In 1991, the Company received Final Site Clean-up Requirements Orders from the California Regional
Water Quality Control Board relating to the three sites. The Company has entered into settlement agreements
with other responsible parties on two of the orders. During the term of such agreements other parties have agreed
to assume most of the foreseeable costs as well as the primary role in conducting remediation activities under the
orders. The Company remains responsible for additional costs beyond the scope of the agreements as well as all
remaining costs in the event that the other parties do not fulfill their obligations under the settlement agreements.

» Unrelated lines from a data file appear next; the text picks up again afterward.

-- ==== Sys2Proof/Machine/MemoryUnit.lean ====
section
/-! DEFINITION. Family: translation, faults and memory (R136, R233 to R255, R267). -/

namespace Sys2Proof.Machine

/-! ## Faults -/

/-- The requester's next access that fails raises a fault (R252): a direct transfer first delivers what comes before it.
Where no access fails, nothing happens. -/
def execMmuFault (r : Requester) (s : State) : Host.Outcome State Fault Refusal :=
  s.runUp <| .look fun d =>
    match r with
    | .move n k =>
      (match (d.tile n).moves[k]? with
        | none => .done
        | some m =>
          if m.held ∨ (d.tile n).state ≠ tRUNNING then .done
          else match moveBad d n m.entry with
            | some (off, some c) => all [
                deliverMove n m.entry m.entry.prog off,
                modTile n fun t => { t with moves := t.moves.modify k fun m => { m with entry := { m.entry with prog := off } } },
                raiseFault ⟨none, r, (mvMemory m.entry + off) % 2 ^ 64, c, decide (m.entry.op = .put), d.tctx n⟩]
            | _ => .done)
    | .desc n k =>
      (match (d.tile n).descs[k]? with
        | none => .done
        | some j =>
          if j.held ∨ !j.started ∨ (d.tile n).state ≠ tRUNNING then .done
          else match fragFault d (d.desc r) with
            | some (va, w, ctx, c) => raiseFault ⟨none, r, va, c, w, ctx⟩
            | none => .done)
    | .chan n =>
      if (d.chan n).held ∨ !(d.chan n).started then .done
      else match fragFault d (d.desc r) with
        | some (va, w, ctx, c) => raiseFault ⟨none, r, va, c, w, ctx⟩
        | none => .done

/-- A write of MMU_FRESUME (R253): RESUME repeats the translation at the requester's progress, once the control complex
has dealt with the fault (Table 9.11); ABORT answers it. A record that names no queued fault changes nothing. -/
def writeFresume (v : W64) : Prog :=
  .look fun d =>
    .seq (match d.mmu.faults.find? fun f => decide (f.ring = some (MMU_FRESUME_INDEX.of v)) with
      | none => .done
      | some f =>
        let drop : Prog := .seq (put MMU_STAT_OUTSTANDING (d.get MMU_STAT_OUTSTANDING - 1))
          (modMmu fun m => { m with faults := m.faults.erase f })
        match MMU_FRESUME_ACTION.of v with
        | 0 => all [drop, resolveFault f, setHeld f.req false]
        | 1 => all [drop, setHeld f.req false, answerRequester f.req (faultAnswer f.cause)]
        | _ => .done) (complete stOK)

/-- RESUME (R253). -/
def execMmuFresumeResume (v : W64) (s : State) : Host.Outcome State Fault Refusal :=
  s.runUp (when (decide (MMU_FRESUME_ACTION.of v = 0)) (writeFresume v))

/-- ABORT (R253). -/
def execMmuFresumeAbort (v : W64) (s : State) : Host.Outcome State Fault Refusal :=
  s.runUp (when (decide (MMU_FRESUME_ACTION.of v = 1)) (writeFresume v))

/-- A write of the fault ring's TAIL lets faults that waited for space be recorded, as many as there is space for (R253). -/
def writeFqPtr (v : W64) : Prog := .look fun d => all [put MMU_FQ_PTR_TAIL (MMU_FQ_PTR_TAIL.of v), refillRing d.fqSize, complete stOK]

/-! ## Invalidation (R249) -/

/-- A write of MMU_INV (Table 9.17). An invalidation of a context with VALID = 0 completes at once; scope 0b11 is
ignored. -/
def writeInv (v : W64) : Prog :=
  .look fun d =>
    let scope := MMU_INV_SCOPE.of v
    .seq (when (decide (scope ≠ 3) && (decide (scope = 2) || decide (d.get (MMU_ROOT_VALID (MMU_INV_CTX.of v)) = 1)))
      (put MMU_INV_STAT_PENDING 1)) (complete stOK)

/-- MMU_INV with scope page (R249). -/
def execMmuInvPage (v : W64) (s : State) : Host.Outcome State Fault Refusal :=
  s.runUp (when (decide (MMU_INV_SCOPE.of v = 0)) (writeInv v))

/-- MMU_INV with scope context (R249). -/
def execMmuInvContext (v : W64) (s : State) : Host.Outcome State Fault Refusal :=
  s.runUp (when (decide (MMU_INV_SCOPE.of v = 1)) (writeInv v))

/-- MMU_INV with scope all (R249). -/
def execMmuInvAll (v : W64) (s : State) : Host.Outcome State Fault Refusal :=
  s.runUp (when (decide (MMU_INV_SCOPE.of v = 2)) (writeInv v))

/-- The invalidation completes and PENDING falls (R249). -/
def execMmuInvComplete (s : State) : Host.Outcome State Fault Refusal :=
  s.runUp (put MMU_INV_STAT_PENDING 0)

/-! ## The partition -/

/-- A write of MMU_PART (R237): only in SERVICE with no guest admitted, else BUSY; a course cache below 64 GiB is refused
with LENGTH. -/
def writeMmuPart (v : W64) : Prog :=
  .look fun d =>
    let g := MMU_PART_GUEST_GIB.of v
    let h := MMU_PART_SHORE_GIB.of v
    if 1427 < 16 + 64 + g + h then complete stLENGTH
    else if d.mode.role ≠ .service ∨ !d.mmu.guests.isEmpty then complete stBUSY
    else all [put MMU_PART_GUEST_GIB g, put MMU_PART_SHORE_GIB h, put MMU_PART_CACHE_GIB (1427 - 16 - h - g), complete stOK]

/-- MMU_PART written (R237). -/
def execMmuPartWrite (v : W64) (s : State) : Host.Outcome State Fault Refusal := s.runUp (writeMmuPart v)

/-! ## Errors and scrub -/

/-- The tier's rate in MB/s over the channels still UP (R241, R243). -/
def Dev.tierRate (d : Dev) : Nat :=
  d.get MEM_DDR_CFG_MTS * 8 * ((List.range 24).filter fun n => d.get (MEM_DDR_CH_STATE n) = 1).length

/-- MEM_DDR_CFG.SLOW follows the tier's rate; where it becomes 1, SHR_CTRL.EN is cleared (R243). -/
def checkTierRate : Prog :=
  .look fun d =>
    let slow := decide (d.tierRate < 1000000)
    .seq (put MEM_DDR_CFG_SLOW slow.toNat) (when slow (put SHR_CTRL_EN 0))

/-- A DDR5 channel goes OUT (R241): its pages are lost, the tier's figures fall, guests with a home on it are
discarded, and a MEMORY record is made. -/
def channelOut (ch : Nat) : Prog :=
  .look fun d =>
    let lost := d.mmu.guests.filter fun g => g.pages.any fun p => match p.home with
      | some a => decide (d.phys a = .ddr ch)
      | none => false
    all [
      put (MEM_DDR_CH_STATE ch) 3, put (MEM_DDR_CH_CAUSE ch) 5, checkTierRate,
      record 0x0B 1 (pack [(1, ch), (1, 3), (1, 5), (4, d.get (MEM_DDR_CH_UE ch))]) true,
      each lost fun g => discardGuest g.ctx]

/-- A patrol scrub pass corrects and counts what it finds (R240): corrected errors of HBM, and of each channel. With
HOURS = 0 there is no patrol scrub. -/
def execPatrolScrub (hbm : Nat) (ddr : List Nat) (s : State) : Host.Outcome State Fault Refusal :=
  s.runUp <| .look fun d =>
    when (decide (d.get MEM_SCRUB_HOURS ≠ 0)) (.seq (bump MEM_HBM_ERR_CE hbm)
      (each (ddr.zipIdx) fun c => when (decide (d.get (MEM_DDR_CH_STATE c.2) = 1)) (bump (MEM_DDR_CH_CE c.2) c.1)))

/-- Background cleaning (R267): with CLEAN_GBS set and nothing shoring, a dirty guest page is written to its home and
SHADOW is set. -/
def execCleanWrite (ctx : Fin 64) (va : W64) (s : State) : Host.Outcome State Fault Refusal :=
  s.runUp <| .look fun d =>
    let v := va.toNat / pageBytes * pageBytes
    let page := (d.mmu.guests.find? fun g => decide (g.ctx = ctx.val)).bind fun g => g.pages.find? fun p => decide (p.va = v)
    match page with
    | some p =>
      (match p.hbm, p.home <|> d.freeHome with
        | some h, some home =>
          when (decide (d.get MEM_DDR_CEIL_CLEAN_GBS ≠ 0) && decide (d.mode.role ≠ .shore) && decide (d.mmu.reclaim = .idle) &&
              !d.shadowed ctx.val p) <| moveChecked h home pageBytes (all [tallyClass 6 pageBytes,
            modPage ctx.val v fun q => { q with home := some home },
            editLeaf ctx.val v (· ||| 0x80), countHomes]) (discardGuest ctx.val)
        | _, _ => .done)
    | none => .done

/-- A saved program resumes (R265): its guest is admitted, and every tile of it is free. -/
def execGuestResume (ctx : Fin 64) (s : State) : Host.Outcome State Fault Refusal :=
  s.runUp <| .look fun d =>
    let admitted := d.mmu.guests.any fun g => decide (g.ctx = ctx.val) && !g.held
    match d.mmu.programs.find? fun p => decide (p.ctx = ctx.val) && p.saved with
    | some p =>
      when ((admitted || decide (ctx.val = 3)) && (d.mode.guestOn || decide (ctx.val = 3)) && p.tiles.all fun n => decide (n ∈ d.freeTiles)) <|
       if !(p.tiles.all d.imageOk) then .seq (integrityOwn 2) (discardGuest ctx.val) else all [
        each p.tiles fun n => restoreTile n (if ctx.val = 3 then oSERVICE else oGUEST) ctx.val,
        modMmu fun m => { m with programs := m.programs.map fun q => if q = p then { q with saved := false } else q },
        each p.tiles fun n => startTile n]
    | none => .done

end Sys2Proof.Machine
end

To address anticipated future remediation costs under the orders, the Company has computed and recorded
an estimated environmental liability of approximately $3.6 million and has not recorded any potential insurance
recoveries in determining the estimated costs of the cleanup. The progress of future remediation efforts cannot be
predicted with certainty and these costs may change. The Company believes that any amount in addition to what
has already been accrued would not be material.
Legal Matters
SGI (Graphics Properties Holding, Inc.) v. ATI and AMD, Case No. 06-C-0611 in the United States District
Court for the Western District of Wisconsin
On October 23, 2006, Silicon Graphics Inc. (SGI) filed a patent infringement lawsuit against ATI and AMD
in the United States District Court for the Western District of Wisconsin. SGI alleged that certain ATI products
infringe U.S. Patent No. 6,650,327 (the ‘327 patent) and later amended its complaint to add two additional
patents. The Company asserted counterclaims against SGI. SGI later abandoned its claims as to one patent, the
District Court granted the Company’s motion for summary judgment of non-infringement as to a second patent,
and the District Court also granted in part the Company’s motion for summary judgment of non-infringement on
the ‘327 patent. Immediately following the District Court’s entry of partial summary judgment, SGI moved to
dismiss its remaining infringement claims, and those claims were dismissed. The District Court granted the
Company’s request to proceed with the trial on its counterclaims of invalidity and inequitable conduct. The jury
verdict on February 8, 2008, found that certain claims of one of SGI’s patents were not invalid, and the District
Court subsequently dismissed an inequitable conduct claim raised by the Company. The Company and SGI both
appealed various aspects of the District Court’s rulings to the Court of Appeals for the Federal Circuit.